AVAILABLE RECORDS:
****************************************
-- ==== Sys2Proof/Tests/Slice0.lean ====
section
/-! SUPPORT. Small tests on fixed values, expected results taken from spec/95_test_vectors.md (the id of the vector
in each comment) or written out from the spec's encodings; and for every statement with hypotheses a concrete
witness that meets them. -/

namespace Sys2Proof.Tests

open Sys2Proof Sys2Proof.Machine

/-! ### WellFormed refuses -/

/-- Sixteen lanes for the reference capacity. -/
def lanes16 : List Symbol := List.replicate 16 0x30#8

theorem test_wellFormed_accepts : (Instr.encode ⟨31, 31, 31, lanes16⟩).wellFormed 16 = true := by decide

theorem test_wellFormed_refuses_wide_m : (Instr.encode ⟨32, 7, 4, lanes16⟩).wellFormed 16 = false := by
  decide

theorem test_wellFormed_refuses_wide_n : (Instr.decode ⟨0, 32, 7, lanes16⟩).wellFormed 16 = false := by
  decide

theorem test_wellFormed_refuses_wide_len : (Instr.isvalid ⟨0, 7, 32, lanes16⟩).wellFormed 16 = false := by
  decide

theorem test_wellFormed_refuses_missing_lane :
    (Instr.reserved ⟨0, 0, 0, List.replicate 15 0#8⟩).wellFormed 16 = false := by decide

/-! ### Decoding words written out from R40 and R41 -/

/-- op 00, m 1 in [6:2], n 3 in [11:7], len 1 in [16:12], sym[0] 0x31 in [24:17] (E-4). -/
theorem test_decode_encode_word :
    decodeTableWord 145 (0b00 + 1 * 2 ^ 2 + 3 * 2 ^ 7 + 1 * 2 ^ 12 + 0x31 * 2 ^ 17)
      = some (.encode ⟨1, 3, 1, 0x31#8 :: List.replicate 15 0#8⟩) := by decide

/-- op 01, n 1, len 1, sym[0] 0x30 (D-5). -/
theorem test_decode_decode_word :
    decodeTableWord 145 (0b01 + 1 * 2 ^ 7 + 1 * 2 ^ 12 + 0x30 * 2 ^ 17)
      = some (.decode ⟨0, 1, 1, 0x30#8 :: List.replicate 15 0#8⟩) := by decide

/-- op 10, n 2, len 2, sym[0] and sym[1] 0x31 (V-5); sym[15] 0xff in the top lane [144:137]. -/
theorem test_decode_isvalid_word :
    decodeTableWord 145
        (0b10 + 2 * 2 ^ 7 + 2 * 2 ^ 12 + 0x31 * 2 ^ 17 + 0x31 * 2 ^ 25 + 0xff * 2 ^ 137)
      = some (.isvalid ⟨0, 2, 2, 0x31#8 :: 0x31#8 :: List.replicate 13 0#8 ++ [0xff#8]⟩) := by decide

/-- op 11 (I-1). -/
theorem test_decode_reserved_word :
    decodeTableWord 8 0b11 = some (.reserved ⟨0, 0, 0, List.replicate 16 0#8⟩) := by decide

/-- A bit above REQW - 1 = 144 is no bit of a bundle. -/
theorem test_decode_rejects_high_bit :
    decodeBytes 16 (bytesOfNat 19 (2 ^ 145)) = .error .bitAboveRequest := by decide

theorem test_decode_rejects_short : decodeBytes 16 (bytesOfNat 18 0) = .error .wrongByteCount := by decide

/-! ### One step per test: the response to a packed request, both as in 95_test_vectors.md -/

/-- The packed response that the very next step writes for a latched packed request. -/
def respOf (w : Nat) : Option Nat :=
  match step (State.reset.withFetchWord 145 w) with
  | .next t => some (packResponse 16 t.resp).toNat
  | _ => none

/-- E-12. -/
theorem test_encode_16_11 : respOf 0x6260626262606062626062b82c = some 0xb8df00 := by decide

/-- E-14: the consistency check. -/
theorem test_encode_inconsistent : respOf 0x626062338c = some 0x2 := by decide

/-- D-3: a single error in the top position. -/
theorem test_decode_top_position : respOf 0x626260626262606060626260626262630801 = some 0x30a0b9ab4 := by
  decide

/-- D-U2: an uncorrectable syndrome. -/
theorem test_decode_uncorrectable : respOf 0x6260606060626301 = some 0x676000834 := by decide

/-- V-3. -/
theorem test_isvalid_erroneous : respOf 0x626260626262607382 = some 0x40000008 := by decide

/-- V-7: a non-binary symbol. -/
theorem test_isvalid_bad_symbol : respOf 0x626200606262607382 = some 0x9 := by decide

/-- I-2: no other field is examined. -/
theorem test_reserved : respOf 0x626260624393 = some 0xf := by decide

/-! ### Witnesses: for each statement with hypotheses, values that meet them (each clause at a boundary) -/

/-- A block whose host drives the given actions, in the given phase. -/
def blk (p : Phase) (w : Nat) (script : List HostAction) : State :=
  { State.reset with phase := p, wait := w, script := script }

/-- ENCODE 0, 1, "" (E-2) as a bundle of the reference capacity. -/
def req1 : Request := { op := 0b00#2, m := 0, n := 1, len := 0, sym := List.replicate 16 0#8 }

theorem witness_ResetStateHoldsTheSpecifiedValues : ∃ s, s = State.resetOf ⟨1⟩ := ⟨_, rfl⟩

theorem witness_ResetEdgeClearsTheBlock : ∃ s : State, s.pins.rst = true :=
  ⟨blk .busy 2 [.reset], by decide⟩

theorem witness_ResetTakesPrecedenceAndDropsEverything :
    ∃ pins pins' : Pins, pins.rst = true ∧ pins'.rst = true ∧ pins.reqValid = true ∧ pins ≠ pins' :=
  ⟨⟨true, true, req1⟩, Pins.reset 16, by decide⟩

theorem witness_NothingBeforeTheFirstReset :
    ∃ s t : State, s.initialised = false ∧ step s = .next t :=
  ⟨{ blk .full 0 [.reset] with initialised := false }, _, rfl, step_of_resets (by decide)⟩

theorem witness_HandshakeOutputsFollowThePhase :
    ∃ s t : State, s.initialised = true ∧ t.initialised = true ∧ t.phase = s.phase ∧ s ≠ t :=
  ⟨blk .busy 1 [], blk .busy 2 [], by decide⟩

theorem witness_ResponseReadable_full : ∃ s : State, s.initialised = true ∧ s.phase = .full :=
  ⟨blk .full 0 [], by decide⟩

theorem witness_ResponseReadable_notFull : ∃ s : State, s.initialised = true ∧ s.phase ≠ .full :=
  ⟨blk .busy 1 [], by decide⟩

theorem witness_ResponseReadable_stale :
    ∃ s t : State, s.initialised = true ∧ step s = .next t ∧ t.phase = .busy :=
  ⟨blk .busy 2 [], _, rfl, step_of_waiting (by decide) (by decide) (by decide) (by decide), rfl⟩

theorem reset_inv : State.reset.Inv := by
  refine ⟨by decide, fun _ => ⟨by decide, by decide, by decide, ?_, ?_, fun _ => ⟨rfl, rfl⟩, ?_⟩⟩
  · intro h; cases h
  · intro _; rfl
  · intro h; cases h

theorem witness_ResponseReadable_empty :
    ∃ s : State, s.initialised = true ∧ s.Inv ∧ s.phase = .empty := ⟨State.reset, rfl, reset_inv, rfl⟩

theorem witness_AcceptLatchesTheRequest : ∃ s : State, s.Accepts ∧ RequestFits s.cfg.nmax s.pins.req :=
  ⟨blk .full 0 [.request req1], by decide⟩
****************************************
Copy down the whole of the data above, matching it exactly.

-- ==== Sys2Proof/Tests/Slice0.lean ====
section
/-! SUPPORT. Small tests on fixed values, expected results taken from spec/95_test_vectors.md (the id of the vector
in each comment) or written out from the spec's encodings; and for every statement with hypotheses a concrete
witness that meets them. -/

namespace Sys2Proof.Tests

open Sys2Proof Sys2Proof.Machine

/-! ### WellFormed refuses -/

/-- Sixteen lanes for the reference capacity. -/
def lanes16 : List Symbol := List.replicate 16 0x30#8

theorem test_wellFormed_accepts : (Instr.encode ⟨31, 31, 31, lanes16⟩).wellFormed 16 = true := by decide

theorem test_wellFormed_refuses_wide_m : (Instr.encode ⟨32, 7, 4, lanes16⟩).wellFormed 16 = false := by
  decide

theorem test_wellFormed_refuses_wide_n : (Instr.decode ⟨0, 32, 7, lanes16⟩).wellFormed 16 = false := by
  decide

theorem test_wellFormed_refuses_wide_len : (Instr.isvalid ⟨0, 7, 32, lanes16⟩).wellFormed 16 = false := by
  decide

theorem test_wellFormed_refuses_missing_lane :
    (Instr.reserved ⟨0, 0, 0, List.replicate 15 0#8⟩).wellFormed 16 = false := by decide

/-! ### Decoding words written out from R40 and R41 -/

/-- op 00, m 1 in [6:2], n 3 in [11:7], len 1 in [16:12], sym[0] 0x31 in [24:17] (E-4). -/
theorem test_decode_encode_word :
    decodeTableWord 145 (0b00 + 1 * 2 ^ 2 + 3 * 2 ^ 7 + 1 * 2 ^ 12 + 0x31 * 2 ^ 17)
      = some (.encode ⟨1, 3, 1, 0x31#8 :: List.replicate 15 0#8⟩) := by decide

/-- op 01, n 1, len 1, sym[0] 0x30 (D-5). -/
theorem test_decode_decode_word :
    decodeTableWord 145 (0b01 + 1 * 2 ^ 7 + 1 * 2 ^ 12 + 0x30 * 2 ^ 17)
      = some (.decode ⟨0, 1, 1, 0x30#8 :: List.replicate 15 0#8⟩) := by decide

/-- op 10, n 2, len 2, sym[0] and sym[1] 0x31 (V-5); sym[15] 0xff in the top lane [144:137]. -/
theorem test_decode_isvalid_word :
    decodeTableWord 145
        (0b10 + 2 * 2 ^ 7 + 2 * 2 ^ 12 + 0x31 * 2 ^ 17 + 0x31 * 2 ^ 25 + 0xff * 2 ^ 137)
      = some (.isvalid ⟨0, 2, 2, 0x31#8 :: 0x31#8 :: List.replicate 13 0#8 ++ [0xff#8]⟩) := by decide

/-- op 11 (I-1). -/
theorem test_decode_reserved_word :
    decodeTableWord 8 0b11 = some (.reserved ⟨0, 0, 0, List.replicate 16 0#8⟩) := by decide

/-- A bit above REQW - 1 = 144 is no bit of a bundle. -/
theorem test_decode_rejects_high_bit :
    decodeBytes 16 (bytesOfNat 19 (2 ^ 145)) = .error .bitAboveRequest := by decide

theorem test_decode_rejects_short : decodeBytes 16 (bytesOfNat 18 0) = .error .wrongByteCount := by decide

/-! ### One step per test: the response to a packed request, both as in 95_test_vectors.md -/

/-- The packed response that the very next step writes for a latched packed request. -/
def respOf (w : Nat) : Option Nat :=
  match step (State.reset.withFetchWord 145 w) with
  | .next t => some (packResponse 16 t.resp).toNat
  | _ => none

/-- E-12. -/
theorem test_encode_16_11 : respOf 0x6260626262606062626062b82c = some 0xb8df00 := by decide

/-- E-14: the consistency check. -/
theorem test_encode_inconsistent : respOf 0x626062338c = some 0x2 := by decide

/-- D-3: a single error in the top position. -/
theorem test_decode_top_position : respOf 0x626260626262606060626260626262630801 = some 0x30a0b9ab4 := by
  decide

/-- D-U2: an uncorrectable syndrome. -/
theorem test_decode_uncorrectable : respOf 0x6260606060626301 = some 0x676000834 := by decide

/-- V-3. -/
theorem test_isvalid_erroneous : respOf 0x626260626262607382 = some 0x40000008 := by decide

/-- V-7: a non-binary symbol. -/
theorem test_isvalid_bad_symbol : respOf 0x626200606262607382 = some 0x9 := by decide

/-- I-2: no other field is examined. -/
theorem test_reserved : respOf 0x626260624393 = some 0xf := by decide

/-! ### Witnesses: for each statement with hypotheses, values that meet them (each clause at a boundary) -/

/-- A block whose host drives the given actions, in the given phase. -/
def blk (p : Phase) (w : Nat) (script : List HostAction) : State :=
  { State.reset with phase := p, wait := w, script := script }

/-- ENCODE 0, 1, "" (E-2) as a bundle of the reference capacity. -/
def req1 : Request := { op := 0b00#2, m := 0, n := 1, len := 0, sym := List.replicate 16 0#8 }

theorem witness_ResetStateHoldsTheSpecifiedValues : ∃ s, s = State.resetOf ⟨1⟩ := ⟨_, rfl⟩

theorem witness_ResetEdgeClearsTheBlock : ∃ s : State, s.pins.rst = true :=
  ⟨blk .busy 2 [.reset], by decide⟩

theorem witness_ResetTakesPrecedenceAndDropsEverything :
    ∃ pins pins' : Pins, pins.rst = true ∧ pins'.rst = true ∧ pins.reqValid = true ∧ pins ≠ pins' :=
  ⟨⟨true, true, req1⟩, Pins.reset 16, by decide⟩

theorem witness_NothingBeforeTheFirstReset :
    ∃ s t : State, s.initialised = false ∧ step s = .next t :=
  ⟨{ blk .full 0 [.reset] with initialised := false }, _, rfl, step_of_resets (by decide)⟩

theorem witness_HandshakeOutputsFollowThePhase :
    ∃ s t : State, s.initialised = true ∧ t.initialised = true ∧ t.phase = s.phase ∧ s ≠ t :=
  ⟨blk .busy 1 [], blk .busy 2 [], by decide⟩

theorem witness_ResponseReadable_full : ∃ s : State, s.initialised = true ∧ s.phase = .full :=
  ⟨blk .full 0 [], by decide⟩

theorem witness_ResponseReadable_notFull : ∃ s : State, s.initialised = true ∧ s.phase ≠ .full :=
  ⟨blk .busy 1 [], by decide⟩

theorem witness_ResponseReadable_stale :
    ∃ s t : State, s.initialised = true ∧ step s = .next t ∧ t.phase = .busy :=
  ⟨blk .busy 2 [], _, rfl, step_of_waiting (by decide) (by decide) (by decide) (by decide), rfl⟩

theorem reset_inv : State.reset.Inv := by
  refine ⟨by decide, fun _ => ⟨by decide, by decide, by decide, ?_, ?_, fun _ => ⟨rfl, rfl⟩, ?_⟩⟩
  · intro h; cases h
  · intro _; rfl
  · intro h; cases h

theorem witness_ResponseReadable_empty :
    ∃ s : State, s.initialised = true ∧ s.Inv ∧ s.phase = .empty := ⟨State.reset, rfl, reset_inv, rfl⟩

theorem witness_AcceptLatchesTheRequest : ∃ s : State, s.Accepts ∧ RequestFits s.cfg.nmax s.pins.req :=
  ⟨blk .full 0 [.request req1], by decide⟩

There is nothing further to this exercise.